Immanuel Kant “Ahlak nedir? Ahlaklı nasıl olunur?” gibi sorularla önemli birtakım felsefi düşünceler ortaya atmıştır. Kant günümüzün aksine ahlak anlayışını çıkarsız ve iyi bir niyetle yapılması gerektiğini savunuyor. Tabi ki günümüzde ahlak Kant’ın bahsettiği ahlaktan biraz daha uzak kalmaktadır. Peki Kant’ın ahlak yasası bir diğer adıyla ödev ahlakını uygulamak sizce ne kadar mümkündür? Bunu sorgulamak için önce bu kavramlara göz atmamız gerekebilir. Bunun yanında ahlak anlayışı hakkında daha detaylı bilgiye sahip olmak isterseniz Immanuel Kant’ın Ahlak Metafiziğinin Temellendirilmesi adlı kitabına göz atabilirsiniz.
Ahlak;
Kişilerin huyları, herhangi bir toplum içinde herkesin uyması gereken davranışlar ve kurallardır.
Fakat Kant’a göre ahlak toplum içinde uyulan bu kurallar bütünü içindeki iyi niyet, içsel bir hesaplaşma diyebiliriz.
Kant’ın Ödev Ahlakı Nedir?
Kant’a göre ödev ahlakı iyi niyet ahlakı demektir. Yani bir eylemi ne niyetle yaptığınız önemli olandır. Sonucundan çok düşünce biçiminiz yani niyetinizi ele almaktadır. Bununla beraber aklı da ön planda tutar.
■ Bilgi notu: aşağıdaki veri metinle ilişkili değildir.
/-- A write of BCN_CFG, direct or as a group share: a change withdraws what was armed by the former schedule and calls for an extra beacon
(R173). -/
def State.setBcnCfg (s : State) (w : Word) : State :=
  if s.rd E4.bcnCfg = w then s else ((s.engCancel false).wr E4.bcnCfg w).onMesh (fun m => { m with extraBcn := some s.mono })

/-! ## Scanning and joining (R177 to R179) -/

/-- Link cost from an RSSI in dBm (R177). -/
def linkCost (rssi : Int) : Nat := 1 + ((-70 - rssi) / 3).toNat

/-- The radio goes to a channel number and listens there: from SLEEP and IDLE through SETTLE, in RX as a channel change, after a transmission
or calibration when that ends (R151, R177). -/
def State.listenOn (s : State) (n : Nat) : State :=
  let moved := s.fld E3.chanSel 9 0 != n
  let s1 := if moved then s.setFld E3.chanSel 9 0 n else s
  if s.sgEnabled && (s.sg == sgSleep || s.sg == sgIdle || (s.sg == sgSettle && s.sub.goal = .idle)) && s.sub.prepared.isNone then
    if moved || !s.sgLocked then s1.sgSettleTo .listen else s1.setSg sgListen
  else if moved then s1.sgRetuneChan else s1

/-- The radio listens on a channel of the scan (R177). -/
def State.scanOn (s : State) (n : Nat) : State :=
  (s.onMesh (fun m => { m with join := { m.join with chan := n, dwell := s.mono } })).listenOn n

/-- A sweep begins at SCAN_CFG.FIRST (R177). -/
def State.scanStart (s : State) : State :=
  ((s.setParentState psScanning).onMesh (fun m => { m with join := { m.join with hits := [], target := none } })).scanOn
    (s.fld E4.scanCfg 19 10)

/-- Within its rejoin grace (R175). -/
def State.inGrace (s : State) : Bool := s.mesh.parent.grace.isSome

/-- The sender a scan chooses: lowest PATH_COST plus link cost, with PERMIT_JOIN or in the grace, a path, and DEPTH below 15;
an excluded parent is passed over (R177, R179). -/
def State.scanBest (s : State) : Option ScanHit :=
  (s.mesh.join.hits.filter (fun h => (h.permit || s.inGrace) && decide (h.depth < 15)
    && !(s.mesh.join.excluded.any (fun x => x.1 == h.src)))).foldl (fun best h =>
      match best with
      | none => some h
      | some b => if h.cost < b.cost then some h else some b) none

/-- Bytes of a JOIN_REQ, JOIN_RESP or LEAVE payload (R171). -/
def joinBytes (mtype : Nat) (j : JoinInfo) : List Byte :=
  if mtype = 5 then leBytes 8 j.eui ++ leBytes 2 j.short ++ leBytes 1 j.code
  else leBytes 8 j.eui ++ leBytes 2 j.short ++ leBytes 1 j.code ++ leBytes 1 0 ++ leBytes 2 j.poll
    ++ (if mtype = 4 then leBytes 2 j.parent else [])

/-- A JOIN or LEAVE frame to a next hop. -/
def State.sendJoin (s : State) (mtype origin dest next eui : Nat) (j : JoinInfo) : State :=
  s.macQueue (s.freshTx { mtype := mtype, ttl := 15, ext := false, origin := origin, dest := dest, mseq := 0,
                          payload := joinBytes mtype j } next eui none none false)

/-- The chosen parent is asked, and its answer listened for (R179): a router asks with CAPS.ROUTER, and REJOIN while it holds an
address. -/
def State.joinTo (s : State) (h : ScanHit) : State :=
  let held := s.meshAddr != 0xFFFE
  let s1 := (s.setParentState (if held then psRejoining else psJoining)).onMesh (fun m =>
    { m with join := { m.join with target := some (h, s.mono) } })
  (s1.listenOn h.chan).sendJoin 3 0xFFFE 0x0001 h.src 0 { eui := ownEui, short := s.meshAddr, code := 4 + 8 * b2n held, poll := 0, parent := 0 }

/-- SCAN_DWELL_END: the next channel, or at the end of the sweep the chosen parent, or another sweep (R177). -/
def execScanDwellEnd (s : State) : Host.Outcome State Fault Refusal :=
  if s.parentState ≠ psScanning || s.mono < s.mesh.join.dwell + secNs (s.fld E4.scanCfg 9 0) then .next s
  else if s.mesh.join.chan < s.fld E4.scanCfg 29 20 then .next (s.scanOn (s.mesh.join.chan + 1))
  else match s.scanBest with
    | some h => .next (s.joinTo h)
    | none => .next s.scanStart

/-- A join attempt fails: JOIN_FAIL, the parent excluded for 60 s, and the choice made again (R179). -/
def State.joinFail (s : State) (code : Nat) : State :=
  match s.mesh.join.target with
  | none => s
  | some (h, _) =>
    let s1 := (s.err E4.page 0x0104 (BitVec.ofNat 32 code)).onMesh (fun m =>
      { m with join := { m.join with target := none, excluded := (h.src, s.mono) :: m.join.excluded } })
    match s1.scanBest with
    | some b => s1.joinTo b
    | none => s1.scanStart

/-- JOIN_TIMEOUT: no JOIN_RESP within 2 s (R179). -/
def execJoinTimeout (s : State) : Host.Outcome State Fault Refusal :=
  match s.mesh.join.target with
  | some (_, t0) => if t0 + secNs 2 ≤ s.mono then .next (s.joinFail 0xFF) else .next s
  | none => .next s

/-- PARENT_EXCLUDE_EXPIRY (R179). -/
def execParentExcludeExpiry (short : Nat) (s : State) : Host.Outcome State Fault Refusal :=
  let l := s.mesh.join.excluded.filter (fun x => x.1 != short || s.mono < x.2 + secNs 60)
  .next (s.onMesh (fun m => { m with join := { m.join with excluded := l } }))

/-- PENDING_CHILD_EXPIRY: a pending child entry is dropped after 2 s (R179). -/
def execPendingChildExpiry (eui : Nat) (s : State) : Host.Outcome State Fault Refusal :=
  .next (s.onMesh (fun m => { m with pendKids := m.pendKids.filter (fun p => p.eui != eui || s.mono < p.since + secNs 2) }))

/-- A poll interval replaced by the nearest legal value (R171). -/
def legalPoll (p : Nat) : Nat := clampN 1 3600 p

/-- The parent has no room for a joiner of these CAPS (R179, R180). -/
def State.parentFull (s : State) (caps : Nat) : Bool :=
  let sleepy := (s.mesh.children.filter MeshChild.sleepy).length
  (caps % 2 == 1 && decide (128 ≤ sleepy)) || (caps / 4 % 2 == 1 && decide (32 ≤ s.mesh.children.length - sleepy))

/-- A child is entered at its parent; CHILD_JOINED is raised (R179). -/
def State.enterChild (s : State) (eui short caps poll : Nat) : State :=
  let c : MeshChild := { short := short, eui := eui, sleepy := caps % 2 == 1, floodSub := caps / 2 % 2 == 1, poll := poll, heard := s.mono }
  ((s.onMesh (fun m => { m with children := c :: m.children.filter (fun k => k.short != short && k.eui != eui) })).raise
    E4.page 4).meshShow

/-- The address the coordinator gives, with its STATUS: 0 OK, 1 PAN_FULL, 2 DENIED (R178). -/
def State.assignAddr (s : State) (j : JoinInfo) : Nat × Nat :=
  let used := s.mesh.addrs ++ s.mesh.addrWait.map (fun w => (w.eui, w.short))
  let free (a : Nat) : Bool := !(used.any (fun u => u.2 == a))
  match used.find? (fun u => u.1 == j.eui) with
  | some u => (0, u.2)
  | none =>
    if !s.bit E4.meshCfg 2 && j.code / 8 % 2 == 0 then (2, 0xFFFE)
    else if 2 ≤ j.short && j.short ≤ 0x0FFE && free j.short then (0, j.short)
    else match (List.range 0xFFD).find? (fun k => free (k + 2)) with
      | some k => (0, k + 2)
      | none => (1, 0xFFFE)

/-- A JOIN_RESP on its way: to the joiner from its parent, else towards the parent that relayed the request (R169, R179). -/
def State.sendResp (s : State) (j : JoinInfo) : State :=
  if j.parent = s.meshAddr then s.sendJoin 4 s.meshAddr j.short 0xFFFE j.eui j
  else match s.routeTo j.parent with
    | some n => s.sendJoin 4 s.meshAddr j.parent n 0 j
    | none => s.err E4.page 0x0100 (BitVec.ofNat 32 j.parent)

/-- A JOIN_RESP reaches the parent that relayed it: an OK answer enters the child, and the response goes to the joiner
without waiting for a poll (R179). -/
def State.respAtParent (s : State) (j : JoinInfo) : State :=
  match s.mesh.pendKids.find? (fun p => p.eui == j.eui) with
  | none => s
  | some p =>
    let s1 := s.onMesh (fun m => { m with pendKids := m.pendKids.filter (fun x => x.eui != j.eui) })
    let s2 := if j.code = 0 then s1.enterChild j.eui j.short p.caps j.poll else s1
    s2.sendResp j

/-- The coordinator answers a JOIN_REQ (R178): an OK answer waits for its table entry's write; the others go at once. -/
def State.coordAnswer (s : State) (j : JoinInfo) (parent : Nat) : State :=
  let (st, a) := s.assignAddr j
  let ans : JoinInfo := { eui := j.eui, short := a, code := st, poll := legalPoll j.poll, parent := parent }
  if st = 0 then s.onMesh (fun m => { m with addrWait := ans :: m.addrWait.filter (fun w => w.eui != j.eui) })
  else
    let s1 := if st = 1 then s.raise E4.page 13 else s
    if parent = s.meshAddr then s1.respAtParent ans else s1.sendResp ans

/-- ADDRESS_TABLE_WRITE_DONE: the entry is in the persistent record store, which a supply warning on die E holds up, and the
OK answer is sent (R125, R178). -/
def execAddressTableWriteDone (eui : Nat) (s : State) : Host.Outcome State Fault Refusal :=
  match s.mesh.addrWait.find? (fun w => w.eui == eui) with
  | none => .next s
  | some j =>
    if s.supplyWarn .e then .next s
    else
      let s1 := s.onMesh (fun m => { m with addrs := (j.eui, j.short) :: m.addrs.filter (fun u => u.1 != eui),
                                            addrWait := m.addrWait.filter (fun w => w.eui != eui) })
      if j.parent = s.meshAddr then .next (s1.respAtParent j) else .next (s1.sendResp j)

/-- JOIN_REQ: a parent without room answers PARENT_FULL, one with room relays it and holds a pending entry; the coordinator
answers a relayed request, and is parent itself to one that comes direct (R178, R179). `parent` is the relaying router, or
0xFFFE for a request straight from the joiner. -/
def execJoinReq (j : JoinInfo) (s : State) : Host.Outcome State Fault Refusal :=
  match s.takeAuth with
  | none => .next s
  | some (x, s0) =>
    let src := x.src
    if s.banked then .next s0
    else if j.parent = 0xFFFE then
      if s.parentFull j.code then
        .next (s0.sendJoin 4 s.meshAddr 0xFFFE 0xFFFE j.eui
          { eui := j.eui, short := 0xFFFE, code := 3, poll := legalPoll j.poll, parent := s.meshAddr })
      else
        let p : PendChild := { eui := j.eui, caps := j.code, poll := legalPoll j.poll, since := s.mono }
        let s1 := s0.onMesh (fun m => { m with pendKids := p :: m.pendKids.filter (fun x => x.eui != j.eui) })
        if s.isCoord then .next (s1.coordAnswer j s.meshAddr)
        else if s.parentUp then .next (s1.sendJoin 3 s.meshAddr 0x0001 s.parentAddr 0 j)
        else .next (s0.err E4.page 0x0100 1)
    else
      let s1 := if (s.child src).isSome then s0.routeSet j.parent src else s0
      if s.isCoord then .next (s1.coordAnswer j j.parent)
      else if s.parentUp then .next (s1.sendJoin 3 j.parent 0x0001 s.parentAddr 0 j)
      else .next (s1.err E4.page 0x0100 1)

/-- The joiner takes its address: JOINED (R179). Its cost and depth follow its parent's (R177). DEDUCED, log 109: with a new parent no two-way
exchange has run, and its beacons are applied without a path delay until one has (R86). -/
def State.joined (s : State) (h : ScanHit) (short steps : Nat) : State :=
  let s1 := (s.wr E4.meshAddr (BitVec.ofNat 32 short)).wr E4.parentStat
    (BitVec.ofNat 32 (h.src + psJoined * 2 ^ 16 + (h.depth + 1) % 16 * 2 ^ 24))
  (s1.onMesh (fun m => { m with
    join := { m.join with target := none }
    parent := { m.parent with
      pred := h.ntime + ((s.now .e - h.ntime) / (h.bcnInt * 100000000) + 1) * (h.bcnInt * 100000000)
      heard := s.now .e
      bcnInt := h.bcnInt
      cost := min h.cost 0xFFFE
      widened := 0
      grace := none
      delay := if h.src = s.parentAddr then m.parent.delay else 0
      steps := steps } })).raise E4.page 0

/-- JOIN_RESP: at the joiner it gives the address or fails; at the parent that relayed the request it enters the child; else it
is routed on (R179). -/
def execJoinResp (j : JoinInfo) (s : State) : Host.Outcome State Fault Refusal :=
  match s.takeAuth with
  | none => .next s
  | some (_, s0) =>
    if j.eui = ownEui then
      match s.mesh.join.target with
      | some (h, _) => if j.code = 0 then .next (s0.joined h j.short s.mesh.parent.steps) else .next (s0.joinFail j.code)
      | none => .next s0
    else if j.parent = s.meshAddr then .next (s0.respAtParent j)
    else if s.banked then .next s0
    else .next ((s0.routeSet j.short ((s.routeTo j.parent).getD j.parent)).sendResp j)

/-- LEAVE: the route table takes the neighbour it passed through (R181), a parent removes the child and routes the LEAVE to the coordinator,
which frees the address; one of reason NOT_CHILD from the parent makes a router rejoin (R164, R180). -/
def execLeave (j : JoinInfo) (s : State) : Host.Outcome State Fault Refusal :=
  match s.takeAuth with
  | none => .next s
  | some (x, sa) =>
    let s0 := if (s.child x.src).isSome then sa.routeSet j.short x.src else sa
    if j.code = 1 then
      if s.isRouter && x.src = s.parentAddr then .next sa.scanStart else .next sa
    else
      let s1 := if (s.child j.short).isSome then s0.dropChild j.short else s0
      if s.isCoord then .next (s1.onMesh (fun m => { m with addrs := m.addrs.filter (fun u => u.2 != j.short) }))
      else if s.banked then .next s1
      else if s.parentUp then .next (s1.sendJoin 5 j.short 0x0001 s.parentAddr 0 j)
      else .next (s1.err E4.page 0x0100 1)

/-- POLL: a Data Request of a stranger is answered with LEAVE NOT_CHILD, which names it; a child is heard (R171, R180, R183). -/
def execPoll (s : State) : Host.Outcome State Fault Refusal :=
  match s.takeAuth with
  | none => .next s
  | some (x, s0) =>
    if (s.child x.src).isSome then .next (s0.hear x.src)
    else if s.banked then .next s0
    else .next (s0.sendJoin 5 s.meshAddr x.src x.src 0 { eui := x.eui, short := x.src, code := 1, poll := 0, parent := 0 })

/-- ADDR_CMD: FREE on the coordinator frees an address; on another role it is refused as ADDR_CMD_BAD (R164, R180). -/
def State.addrCmd (s : State) (r : Requester) (w : Word) : State :=
  s.cmdWrite r E4.addrCmd (fun t =>
    if t.isCoord && bitsOf w 19 16 == 1 then
      t.onMesh (fun m => { m with addrs := m.addrs.filter (fun u => u.2 != bitsOf w 15 0) })
    else t.err E4.page 0x0105 w)

/-- ADDR_FREE (R180). -/
def execAddrFree (r : Requester) (w : Word) (s : State) : Host.Outcome State Fault Refusal := .next (s.addrCmd r w)

/-! ## Following the parent (R174 to R176, R86) -/

/-- BEACON_RX: a beacon of another PROTO is none of the mesh's (R170); a scan collects senders of its PAN; a beacon of the parent resets the miss count, may raise PARENT_BACK, renews
the path cost, and gives a one-way time correction with the path delay of the last exchange (R86, R174, R175, R177). -/
def execBeaconRx (b : BeaconRx) (s : State) : Host.Outcome State Fault Refusal :=
  match s.takeAuth with
  | none => .next s
  | some (x, s0) =>
    if b.proto ≠ 0xB7 || x.pan ≠ s.fld E4.panId 15 0 || !s.isRouter then .next s0
    else
      let hit : ScanHit := { src := x.src, chan := s.fld E3.chanSel 9 0, cost := b.cost + linkCost b.rssi, depth := b.depth,
                             permit := b.flags.getLsbD 0, ntime := b.ntime, bcnInt := b.bcnInt }
      let s1 := if s.parentState = psScanning && b.cost < 0xFFFF then
          s0.onMesh (fun m => { m with join := { m.join with hits := hit :: m.join.hits.filter (fun y => y.src != x.src) } })
        else s0
      let follows := s.parentState == psJoined || s.parentState == psWidened
      if follows && x.src = s.parentAddr then
        let t := x.stamp
        let s2 := (s1.onMesh (fun m => { m with parent := { m.parent with
          pred := b.ntime + b.bcnInt * 100000000, heard := t, bcnInt := b.bcnInt
          cost := min (b.cost + linkCost b.rssi) 0xFFFE, widened := 0, grace := none } })).setFld E4.parentStat 23 20 0
        let s3 := (s2.setFld E4.parentStat 27 24 ((b.depth + 1) % 16)).setParentState psJoined
        let s4 := if s.parentState = psWidened then s3.raise E4.page 2 else s3
        let ofs : Int := (t : Int) - ((b.ntime : Int) + s.mesh.parent.delay)
        .next (s4.measure 11 ofs 0 s.mesh.parent.steps (b.flags.getLsbD 1) false (s.rd C2.utcOffset).toInt)
      else .next s1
Bir eylemi iyi niyetle yapmakla beraber ne şekilde hissederseniz hissedin akla dayandırmak zorundasınızdır.
Buna şöyle bir örnekle daha iyi anlatmaya çalışacak olursak bir doktor olduğunuzu düşünün ve hayatınızda size zarar vermiş ve size kötülük yapmış biri, hastanız olarak gelmektedir. İşte burada akla ve iyi niyete dayalı ahlak devreye girer. Yani o hasta sırf sizin düşmanınız diye tedavi etmekten vazgeçmemelisiniz. Ahlak ile duygularınızı karıştırmamanız gerekir.
Kant’ın ödev anlayışı aklını kullanan herkes kendi seçimleri ile doğruyu bulduğu bir yolculuktur. Yani ayıp olduğu için bir insana yardım etmekten ziyade ödev olduğu için zaten bunu yapmanın doğru olduğunu düşündüğün ve bildiğin için yapmalısın. Birine yardım ederken kendini iyi hissetmek için yardım etmemelisiniz kişisel çıkar olmadan bir iyilik yapılmalı. Bunu en iyi empati duygumuzu kullanarak da gerçekleştirebiliriz.
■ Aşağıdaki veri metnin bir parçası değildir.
/-- A new learn, or a move into a port, finds the port at its limit (R327). -/
def State.learnFull (s : State) (q : Nat) : Bool := decide (s.fld (C12.learnLimit q) 15 0 ≤ s.learnCount q)

/-- LEARN_LIMIT with the port (R327, R351). -/
def State.learnLimit (s : State) (q : Nat) : State := (s.raise C12.page 0).err C12.page 0x0100 (BitVec.ofNat 32 q)

/-- A learn request waits in the queue of 64, or is discarded as LEARN_OVERRUN (R326). -/
def State.learnQueue (s : State) (x : LearnReq) : State :=
  if 64 ≤ s.fwd.em.learnq.length then (s.count C12.learnOverrun 1).raise C12.page 2
  else s.onEm (fun em => { em with learnq := em.learnq ++ [x] })

/-- What learning makes of a bridged frame's source; the flag says that the frame is dropped for the port's limit (R326, R327). -/
def State.learnSource (s : State) (q vid : Nat) (f : Frame) (g : Ingress) : Bool × State :=
  let key := l2Key (s.vlanFid vid) f.src
  let x : LearnReq := { fid := s.vlanFid vid, mac := f.src, port := q, sub := learnSub q g }
  let limited := (!s.bit (C12.portCfg q) 21, s.learnLimit q)
  if !s.bit (C12.portCfg q) 20 then (false, s)
  else match s.emFind key with
    | some e =>
      let w0 := e.words.getD 0 0
      if e.port = q && e.sub = x.sub then (false, s.emUpdate key (fun ws => ws.set 0 (putBit (ws.getD 0 0) 18 true)))
      else if bitOf w0 16 then (false, if e.port = q then s else (s.count C12.staticMove 1).raise C12.page 1)
      else if e.port != q && s.learnFull q then limited
      else (false, s.learnQueue x)
    | none => if s.learnFull q then limited else (false, s.learnQueue x)

/-- LEARN: the oldest request is carried out on the live table (R326, R327, R331). -/
def State.learnOne (s : State) : State :=
  match s.fwd.em.learnq with
  | [] => s
  | x :: rest =>
    let s0 := s.onEm (fun em => { em with learnq := rest })
    let key := l2Key x.fid x.mac
    match s0.emFind key with
    | some e =>
      if bitOf (e.words.getD 0 0) 16 then s0
      else if e.port = x.port && e.sub = x.sub then s0.emUpdate key (fun ws => ws.set 0 (putBit (ws.getD 0 0) 18 true))
      else if e.port != x.port && s0.learnFull x.port then s0.learnLimit x.port
      else
        let s1 := s0.emUpdate key (fun ws => putMark (ws.set 5 (putFld (putFld (ws.getD 5 0) 4 0 x.port) 23 12 x.sub)) s0.fwd.em.mark)
        s1.bump C13.learnCnt 31 16 1
    | none =>
      if s0.learnFull x.port then s0.learnLimit x.port
      else
        let w0 := putBit ((key.getD 0 0)) 17 true
        match s0.emInsert (w0 :: key.drop 1 ++ [BitVec.ofNat 32 (x.port + x.sub % 4096 * 4096), 0, 0]) with
        | (3, _, t) => t
        | (_, _, t) => t.bump C13.learnCnt 15 0 1

/-- LEARN. -/
def execLearn (s : State) : Host.Outcome State Fault Refusal := .next s.learnOne

/-! ## The pipeline (R319) -/

/-- A frame passes the pipeline from an ingress port. -/
def State.ingress (s : State) (q : Nat) (f : Frame) (g : Ingress) : State :=
  if !s.portOn q then s.portDrop q
  else match s.ingressVid q f g with
    | none => s.portDrop q
    | some vid =>
      let cls := s.ingressClass q f g
      match (if s.vlanL3 vid && f.dst == s.routerMac vid then some f.ip else none) with
      | some (some h) => s.route vid cls f h
      | some none => s.toHost vid cls f
      | none =>
        match s.learnSource q vid f g with
        | (true, t) => t.portDrop q
        | (false, t) => t.bridge q vid cls f

/-- FRAME_INGRESS. -/
def execFrameIngress (port : Fin 32) (frame : Frame) (g : Ingress) (s : State) : Host.Outcome State Fault Refusal :=
  if s.cRuns then .next (s.ingress port.val frame g) else .next s

/-! ## Ethernet ports (R447) -/

/-- A 64-bit byte counter in two registers (R447). -/
def State.count64 (s : State) (lo hi n : Nat) : State :=
  let v := (s.rd lo).toNat + (s.rd hi).toNat * 2 ^ 32 + n
  s.wrs [(lo, BitVec.ofNat 32 v), (hi, BitVec.ofNat 32 (v / 2 ^ 32))]

/-- ETH_FRAME_RX: length and FCS checks, and PAUSE (R447); `pause` is the pause time of a PAUSE frame, in ns. Lengths include the
FCS. -/
def execEthFrameRx (q : Fin 3) (frame : Frame) (fcsOk : Bool) (pause : Option Nat) (s : State) : Host.Outcome State Fault Refusal :=
  let n := q.val
  if !s.cRuns || !s.bit (C9.ethCfg n) 31 then .next s
  else if s.fld (C9.ethCfg n) 29 16 < frame.len || frame.len < 64 then .next (s.bump (C9.rxErr n) 31 16 (if frame.len < 64 then 0 else 1))
  else if !fcsOk then .next (s.bump (C9.rxErr n) 15 0 1)
  else
    let s1 := s.count64 (C9.rxBytesLo n) (C9.rxBytesHi n) frame.len
    match pause with
    | some t =>
      if s.bit (C9.ethCfg n) 8 then
        .next { s1 with qm := { s1.qm with paused := (n, s.mono + t) :: s1.qm.paused.filter (fun (x : Nat × Nat) => x.1 != n) } }
      else .next s1
    | none => .next (s1.ingress n { frame with len := frame.len - 4 } { sta := 0, bssid := 0, cls := 0, origin := 0 })

/-- A PAUSE holds an Ethernet port (R447). -/
def State.portPaused (s : State) (q : Nat) : Bool := s.qm.paused.any (fun (x : Nat × Nat) => x.1 == q && decide (s.mono < x.2))

/-- A frame leaves the mesh port: a DATA frame with EXT set, to the mesh address that the decision's SUB names (R181, R323). -/
def State.toMesh (s : State) (x : QFrame) : State :=
  let h : MeshHdr := { mtype := 1, ttl := 15, ext := true, origin := s.meshAddr, dest := x.sub, mseq := 0, payload := x.frame.payload }
  match s.sleepyChild x.sub with
  | some c => match s.indQueue c h none with
    | .ok t => t
    | .error k => s.indRefused k h.payload.length
  | none => match s.routeTo x.sub with
    | some n => s.macQueue (s.freshTx h n 0 none none false)
    | none => s.err E4.page 0x0100 (BitVec.ofNat 32 x.sub)

/-- PORT_DEQUEUE: ports 0 to 4 and 24 to 26 serve their class queues (R345). -/
def execPortDequeue (port : Fin 32) (s : State) : Host.Outcome State Fault Refusal :=
  let q := port.val
  if !(q ≤ 4 || (24 ≤ q && q ≤ 26)) || !s.portOn q || s.portPaused q || !s.cRuns then .next s
  else match s.takePort q with
    | none => .next s
    | some (x, _, t) =>
      if q = 4 then .next (t.toMesh x)
      else if q ≤ 2 then .next ((t.count64 (C9.txBytesLo q) (C9.txBytesHi q) (x.frame.len + 4)).emit (.egress q x.frame))
      else .next (t.emit (.egress q x.frame))

end Sys2Proof.Machine
end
Peki eylemin sonucu kötü olsa bile iyi niyetle yapıldığın da bu eylem ahlaklı mıdır?
Kant’a göre bu eylem ahlaklıdır örneğin yazın denize gittiniz ve kumsalda uzanırken karşınızda bir çocuk boğuluyor ve sizin belki anlık telaşınız ile daha da bu durumu tetikledi yani kurtarmak isterken belki bunu başaramayıp kurtaramadınız bunu siz iyi niyetle yaptığınız için Kant’a göre ahlaklıdır. Bununla birlikte ben iyi niyetliyim ama birini öldürdüm. Bu ahlaklı değildir çünkü Kant’a göre iyi niyetin önemli olması kadar ödevlere de uygunluk olması ciddi önem taşımaktadır. İnsanlığa zarar vermeden yapılan eylemler doğrudur. Biraz bunların detayına girecek olursak,
Kant’a göre istekler ve eylemler kalıcı değillerdir. Kant felsefesine göre ahlak anlayışı:
- Herkes tarafından kabul görmeli.
- Mutluluk esas alınmalı.
- Saf akıl olmalıdır.
Saf akıl ise, teokratik ve pratik olarak ikiye ayrılır. Teokratik dediğimiz bilgelik aklınızda yer eden bilgidir yani bu bilgiyi anlamadır. Pratik yön ise ahlaki yönle ela alınır. Yani eylem olarak bilinir. Tabi ki Kant ahlakı yukarıda bahsedilen kavramlarda sadece biri olmasını yeterli bulmuyor. Ahlak sadece mutluluk sadece saf akıl veya sadece kabul görme olmamalı.
Ödev Ahlakını Oluşturan Bazı Temeller
Kant felsefesinde bazı temaları bir bütün olarak ele alır; Bu temaların ilki iyi istemedir. İyi isteme sağlıklı olan her akılda bulunur. Bu kavram öğrenilmekten ziyade açığa çıkma ile olur. Ayrıca tüm insanların içinde iyiyi isteme bulunur. Aslında bu sonradan öğrenilmez. Önemli olan bunu doğru bir biçimde açığa çıkarabilmektir. İyi isteme kavramı tek başına olduğunda bile en iyisini isteme düşüncesidir.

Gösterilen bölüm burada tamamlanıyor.